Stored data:
--- START ---

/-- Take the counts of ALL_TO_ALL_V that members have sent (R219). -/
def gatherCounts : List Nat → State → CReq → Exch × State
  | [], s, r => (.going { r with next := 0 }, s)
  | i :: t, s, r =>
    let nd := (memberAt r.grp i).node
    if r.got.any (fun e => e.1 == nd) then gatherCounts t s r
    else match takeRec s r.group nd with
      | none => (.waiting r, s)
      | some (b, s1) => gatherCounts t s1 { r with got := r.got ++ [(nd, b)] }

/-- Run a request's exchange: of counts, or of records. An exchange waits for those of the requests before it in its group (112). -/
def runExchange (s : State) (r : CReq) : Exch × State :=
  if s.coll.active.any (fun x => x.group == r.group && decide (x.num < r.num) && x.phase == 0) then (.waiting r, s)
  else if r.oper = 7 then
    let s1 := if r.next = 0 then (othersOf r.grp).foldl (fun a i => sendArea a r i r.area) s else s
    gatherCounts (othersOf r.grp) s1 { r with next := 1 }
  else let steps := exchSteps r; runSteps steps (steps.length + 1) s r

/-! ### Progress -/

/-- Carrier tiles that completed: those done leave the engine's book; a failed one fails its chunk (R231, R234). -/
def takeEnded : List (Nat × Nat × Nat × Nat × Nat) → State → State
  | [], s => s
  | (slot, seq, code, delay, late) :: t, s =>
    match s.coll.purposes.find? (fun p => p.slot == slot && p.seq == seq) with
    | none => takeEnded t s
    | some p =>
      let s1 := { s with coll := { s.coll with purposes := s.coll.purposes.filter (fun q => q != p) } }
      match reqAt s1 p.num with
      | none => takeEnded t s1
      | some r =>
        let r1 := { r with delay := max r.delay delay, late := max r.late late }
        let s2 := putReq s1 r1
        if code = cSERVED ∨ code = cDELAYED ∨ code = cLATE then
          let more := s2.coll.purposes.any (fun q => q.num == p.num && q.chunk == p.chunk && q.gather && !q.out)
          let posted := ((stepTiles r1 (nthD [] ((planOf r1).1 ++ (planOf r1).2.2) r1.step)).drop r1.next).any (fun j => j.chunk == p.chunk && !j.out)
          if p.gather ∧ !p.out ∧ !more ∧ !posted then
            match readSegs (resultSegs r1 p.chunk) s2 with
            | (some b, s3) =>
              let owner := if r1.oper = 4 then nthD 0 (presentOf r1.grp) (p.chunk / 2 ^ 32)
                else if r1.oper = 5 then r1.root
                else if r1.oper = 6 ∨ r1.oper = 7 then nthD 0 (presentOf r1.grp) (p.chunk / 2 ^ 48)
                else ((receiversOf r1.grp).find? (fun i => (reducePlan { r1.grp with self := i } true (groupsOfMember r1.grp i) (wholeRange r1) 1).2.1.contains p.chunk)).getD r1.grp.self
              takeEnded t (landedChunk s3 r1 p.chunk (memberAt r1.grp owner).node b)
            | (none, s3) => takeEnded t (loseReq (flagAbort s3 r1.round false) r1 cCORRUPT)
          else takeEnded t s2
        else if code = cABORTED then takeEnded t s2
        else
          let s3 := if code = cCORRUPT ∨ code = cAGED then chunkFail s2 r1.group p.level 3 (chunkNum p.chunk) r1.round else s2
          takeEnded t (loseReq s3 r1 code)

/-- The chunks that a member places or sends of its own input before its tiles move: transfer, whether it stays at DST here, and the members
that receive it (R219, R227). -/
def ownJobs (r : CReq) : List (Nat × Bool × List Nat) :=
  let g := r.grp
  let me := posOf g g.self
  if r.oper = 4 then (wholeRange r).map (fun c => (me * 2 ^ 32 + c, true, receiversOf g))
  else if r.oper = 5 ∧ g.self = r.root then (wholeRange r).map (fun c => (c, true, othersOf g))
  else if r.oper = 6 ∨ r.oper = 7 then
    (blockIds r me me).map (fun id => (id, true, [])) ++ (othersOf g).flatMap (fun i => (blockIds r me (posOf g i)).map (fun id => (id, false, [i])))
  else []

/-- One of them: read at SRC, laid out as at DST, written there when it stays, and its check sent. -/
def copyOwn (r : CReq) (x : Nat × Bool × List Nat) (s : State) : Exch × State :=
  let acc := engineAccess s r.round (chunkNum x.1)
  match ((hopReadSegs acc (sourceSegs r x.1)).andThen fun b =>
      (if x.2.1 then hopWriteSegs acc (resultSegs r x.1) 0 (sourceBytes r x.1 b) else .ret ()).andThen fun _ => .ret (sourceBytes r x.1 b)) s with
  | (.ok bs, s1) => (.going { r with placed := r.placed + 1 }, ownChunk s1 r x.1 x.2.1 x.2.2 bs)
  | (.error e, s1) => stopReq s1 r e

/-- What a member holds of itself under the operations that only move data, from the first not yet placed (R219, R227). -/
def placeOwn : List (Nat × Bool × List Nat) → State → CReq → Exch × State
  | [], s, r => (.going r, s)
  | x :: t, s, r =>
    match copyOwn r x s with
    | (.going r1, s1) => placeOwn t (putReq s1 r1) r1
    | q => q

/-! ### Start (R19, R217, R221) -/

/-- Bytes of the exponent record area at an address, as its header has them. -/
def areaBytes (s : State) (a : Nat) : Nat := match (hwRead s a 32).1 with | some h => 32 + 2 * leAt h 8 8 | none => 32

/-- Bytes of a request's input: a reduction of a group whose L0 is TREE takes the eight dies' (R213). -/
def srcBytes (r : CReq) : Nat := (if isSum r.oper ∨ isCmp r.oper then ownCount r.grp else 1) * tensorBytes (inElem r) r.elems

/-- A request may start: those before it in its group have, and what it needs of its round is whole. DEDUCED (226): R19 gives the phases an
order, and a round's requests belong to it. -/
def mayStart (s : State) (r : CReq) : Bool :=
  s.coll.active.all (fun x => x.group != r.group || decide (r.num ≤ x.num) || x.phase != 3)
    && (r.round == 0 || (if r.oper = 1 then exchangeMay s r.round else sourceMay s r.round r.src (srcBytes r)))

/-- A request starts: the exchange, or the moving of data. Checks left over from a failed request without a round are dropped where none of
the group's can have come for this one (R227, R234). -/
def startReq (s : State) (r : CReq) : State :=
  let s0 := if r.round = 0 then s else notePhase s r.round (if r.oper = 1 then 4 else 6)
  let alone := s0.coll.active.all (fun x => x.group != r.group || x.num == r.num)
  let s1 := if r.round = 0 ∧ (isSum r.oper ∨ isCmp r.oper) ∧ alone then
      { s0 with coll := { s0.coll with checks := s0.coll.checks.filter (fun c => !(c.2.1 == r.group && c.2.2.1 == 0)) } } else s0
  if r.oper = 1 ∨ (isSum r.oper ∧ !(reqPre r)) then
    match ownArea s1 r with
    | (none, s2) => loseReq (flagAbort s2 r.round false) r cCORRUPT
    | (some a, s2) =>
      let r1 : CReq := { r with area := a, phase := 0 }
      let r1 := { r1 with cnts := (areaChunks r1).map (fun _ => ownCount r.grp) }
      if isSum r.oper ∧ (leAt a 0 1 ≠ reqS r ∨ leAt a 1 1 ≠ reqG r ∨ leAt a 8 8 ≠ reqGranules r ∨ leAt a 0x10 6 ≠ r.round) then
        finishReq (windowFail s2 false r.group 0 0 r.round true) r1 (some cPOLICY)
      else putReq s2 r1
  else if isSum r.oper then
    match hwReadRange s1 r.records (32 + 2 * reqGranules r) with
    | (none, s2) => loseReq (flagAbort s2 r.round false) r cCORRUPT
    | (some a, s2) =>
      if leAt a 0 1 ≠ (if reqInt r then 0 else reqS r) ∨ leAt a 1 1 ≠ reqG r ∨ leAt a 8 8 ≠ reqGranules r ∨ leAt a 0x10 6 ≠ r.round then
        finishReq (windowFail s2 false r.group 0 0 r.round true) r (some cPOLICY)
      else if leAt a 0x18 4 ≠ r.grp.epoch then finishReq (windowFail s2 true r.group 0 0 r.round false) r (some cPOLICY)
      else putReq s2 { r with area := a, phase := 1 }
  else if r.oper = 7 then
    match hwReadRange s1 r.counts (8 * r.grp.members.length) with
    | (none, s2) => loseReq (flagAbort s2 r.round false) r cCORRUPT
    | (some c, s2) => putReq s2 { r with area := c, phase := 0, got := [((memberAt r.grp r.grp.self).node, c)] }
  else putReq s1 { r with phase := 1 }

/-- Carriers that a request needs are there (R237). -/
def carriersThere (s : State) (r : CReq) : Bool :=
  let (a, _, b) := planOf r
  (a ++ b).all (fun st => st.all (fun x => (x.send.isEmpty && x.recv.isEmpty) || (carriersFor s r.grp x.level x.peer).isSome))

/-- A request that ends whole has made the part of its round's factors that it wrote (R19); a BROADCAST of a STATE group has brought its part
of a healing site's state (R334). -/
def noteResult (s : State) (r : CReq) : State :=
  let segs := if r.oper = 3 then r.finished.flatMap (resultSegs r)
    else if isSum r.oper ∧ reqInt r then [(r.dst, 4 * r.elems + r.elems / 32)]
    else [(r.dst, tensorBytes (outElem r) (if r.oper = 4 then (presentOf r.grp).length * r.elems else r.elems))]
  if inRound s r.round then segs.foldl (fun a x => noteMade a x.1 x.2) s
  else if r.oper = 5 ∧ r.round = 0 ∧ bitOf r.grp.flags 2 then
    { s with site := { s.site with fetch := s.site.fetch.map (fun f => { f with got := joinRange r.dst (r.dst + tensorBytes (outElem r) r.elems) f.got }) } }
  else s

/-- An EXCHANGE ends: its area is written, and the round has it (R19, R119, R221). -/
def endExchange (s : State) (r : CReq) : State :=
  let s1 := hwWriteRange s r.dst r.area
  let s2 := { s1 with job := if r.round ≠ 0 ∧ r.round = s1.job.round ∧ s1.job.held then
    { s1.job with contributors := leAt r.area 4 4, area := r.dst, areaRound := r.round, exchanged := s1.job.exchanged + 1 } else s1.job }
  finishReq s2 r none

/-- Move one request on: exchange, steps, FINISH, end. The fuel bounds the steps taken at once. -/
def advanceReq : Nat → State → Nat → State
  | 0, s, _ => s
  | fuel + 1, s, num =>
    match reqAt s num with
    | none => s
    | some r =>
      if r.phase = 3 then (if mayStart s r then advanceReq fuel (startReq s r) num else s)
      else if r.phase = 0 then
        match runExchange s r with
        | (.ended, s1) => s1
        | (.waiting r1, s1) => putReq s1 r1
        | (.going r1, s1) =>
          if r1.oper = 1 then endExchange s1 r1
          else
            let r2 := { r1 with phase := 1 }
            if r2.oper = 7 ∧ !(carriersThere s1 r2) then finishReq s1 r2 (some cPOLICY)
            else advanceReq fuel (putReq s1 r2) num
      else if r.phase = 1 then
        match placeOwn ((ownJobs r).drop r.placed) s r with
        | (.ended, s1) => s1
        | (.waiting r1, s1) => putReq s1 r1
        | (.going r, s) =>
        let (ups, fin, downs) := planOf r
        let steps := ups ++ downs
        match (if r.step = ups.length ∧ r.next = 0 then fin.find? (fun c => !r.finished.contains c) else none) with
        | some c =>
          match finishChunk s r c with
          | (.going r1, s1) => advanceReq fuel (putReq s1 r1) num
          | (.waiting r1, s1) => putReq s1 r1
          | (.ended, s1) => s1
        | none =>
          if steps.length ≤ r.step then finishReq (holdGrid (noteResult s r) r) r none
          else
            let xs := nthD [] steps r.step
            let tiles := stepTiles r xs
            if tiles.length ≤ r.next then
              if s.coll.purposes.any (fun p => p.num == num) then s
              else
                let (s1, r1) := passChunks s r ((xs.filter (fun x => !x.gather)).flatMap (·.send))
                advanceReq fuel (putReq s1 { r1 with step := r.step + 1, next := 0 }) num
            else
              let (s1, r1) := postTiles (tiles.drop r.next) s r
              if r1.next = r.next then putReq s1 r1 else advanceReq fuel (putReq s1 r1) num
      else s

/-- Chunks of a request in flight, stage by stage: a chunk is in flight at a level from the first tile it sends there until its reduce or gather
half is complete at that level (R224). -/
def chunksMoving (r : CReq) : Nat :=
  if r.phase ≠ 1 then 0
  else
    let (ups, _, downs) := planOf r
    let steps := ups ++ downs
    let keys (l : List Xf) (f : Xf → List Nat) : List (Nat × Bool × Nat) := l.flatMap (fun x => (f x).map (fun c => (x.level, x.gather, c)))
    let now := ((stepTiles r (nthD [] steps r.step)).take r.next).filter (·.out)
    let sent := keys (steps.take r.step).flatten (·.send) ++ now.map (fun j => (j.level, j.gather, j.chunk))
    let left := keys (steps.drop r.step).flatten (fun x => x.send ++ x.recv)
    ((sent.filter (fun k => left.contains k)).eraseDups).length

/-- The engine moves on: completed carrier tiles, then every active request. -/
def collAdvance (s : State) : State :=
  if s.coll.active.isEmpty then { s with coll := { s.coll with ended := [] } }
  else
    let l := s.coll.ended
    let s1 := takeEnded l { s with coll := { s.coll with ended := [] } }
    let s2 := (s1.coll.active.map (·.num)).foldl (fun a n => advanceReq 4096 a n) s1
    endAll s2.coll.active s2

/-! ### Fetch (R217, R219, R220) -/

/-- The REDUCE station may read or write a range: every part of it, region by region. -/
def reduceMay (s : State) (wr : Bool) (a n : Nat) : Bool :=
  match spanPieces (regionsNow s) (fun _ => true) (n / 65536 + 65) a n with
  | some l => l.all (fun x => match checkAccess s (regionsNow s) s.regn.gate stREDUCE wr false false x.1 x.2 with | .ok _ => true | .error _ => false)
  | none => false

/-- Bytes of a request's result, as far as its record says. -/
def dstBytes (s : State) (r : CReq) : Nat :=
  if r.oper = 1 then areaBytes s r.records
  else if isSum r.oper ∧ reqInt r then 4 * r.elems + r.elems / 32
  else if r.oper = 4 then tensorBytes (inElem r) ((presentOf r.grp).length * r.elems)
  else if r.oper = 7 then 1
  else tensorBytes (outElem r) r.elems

--- END ---

*ASSIGNMENT*
From the entries above, give again exactly the lines running from the line with "def mayStart (s" to the line with "finishReq (windowFail s2 false r.group 0 0 r.round true) r (some"; include both of those lines.

*SOLVED EXERCISE*
def mayStart (s : State) (r : CReq) : Bool :=
  s.coll.active.all (fun x => x.group != r.group || decide (r.num ≤ x.num) || x.phase != 3)
    && (r.round == 0 || (if r.oper = 1 then exchangeMay s r.round else sourceMay s r.round r.src (srcBytes r)))

/-- A request starts: the exchange, or the moving of data. Checks left over from a failed request without a round are dropped where none of
the group's can have come for this one (R227, R234). -/
def startReq (s : State) (r : CReq) : State :=
  let s0 := if r.round = 0 then s else notePhase s r.round (if r.oper = 1 then 4 else 6)
  let alone := s0.coll.active.all (fun x => x.group != r.group || x.num == r.num)
  let s1 := if r.round = 0 ∧ (isSum r.oper ∨ isCmp r.oper) ∧ alone then
      { s0 with coll := { s0.coll with checks := s0.coll.checks.filter (fun c => !(c.2.1 == r.group && c.2.2.1 == 0)) } } else s0
  if r.oper = 1 ∨ (isSum r.oper ∧ !(reqPre r)) then
    match ownArea s1 r with
    | (none, s2) => loseReq (flagAbort s2 r.round false) r cCORRUPT
    | (some a, s2) =>
      let r1 : CReq := { r with area := a, phase := 0 }
      let r1 := { r1 with cnts := (areaChunks r1).map (fun _ => ownCount r.grp) }
      if isSum r.oper ∧ (leAt a 0 1 ≠ reqS r ∨ leAt a 1 1 ≠ reqG r ∨ leAt a 8 8 ≠ reqGranules r ∨ leAt a 0x10 6 ≠ r.round) then
        finishReq (windowFail s2 false r.group 0 0 r.round true) r1 (some cPOLICY)
      else putReq s2 r1
  else if isSum r.oper then
    match hwReadRange s1 r.records (32 + 2 * reqGranules r) with
    | (none, s2) => loseReq (flagAbort s2 r.round false) r cCORRUPT
    | (some a, s2) =>
      if leAt a 0 1 ≠ (if reqInt r then 0 else reqS r) ∨ leAt a 1 1 ≠ reqG r ∨ leAt a 8 8 ≠ reqGranules r ∨ leAt a 0x10 6 ≠ r.round then
        finishReq (windowFail s2 false r.group 0 0 r.round true) r (some cPOLICY)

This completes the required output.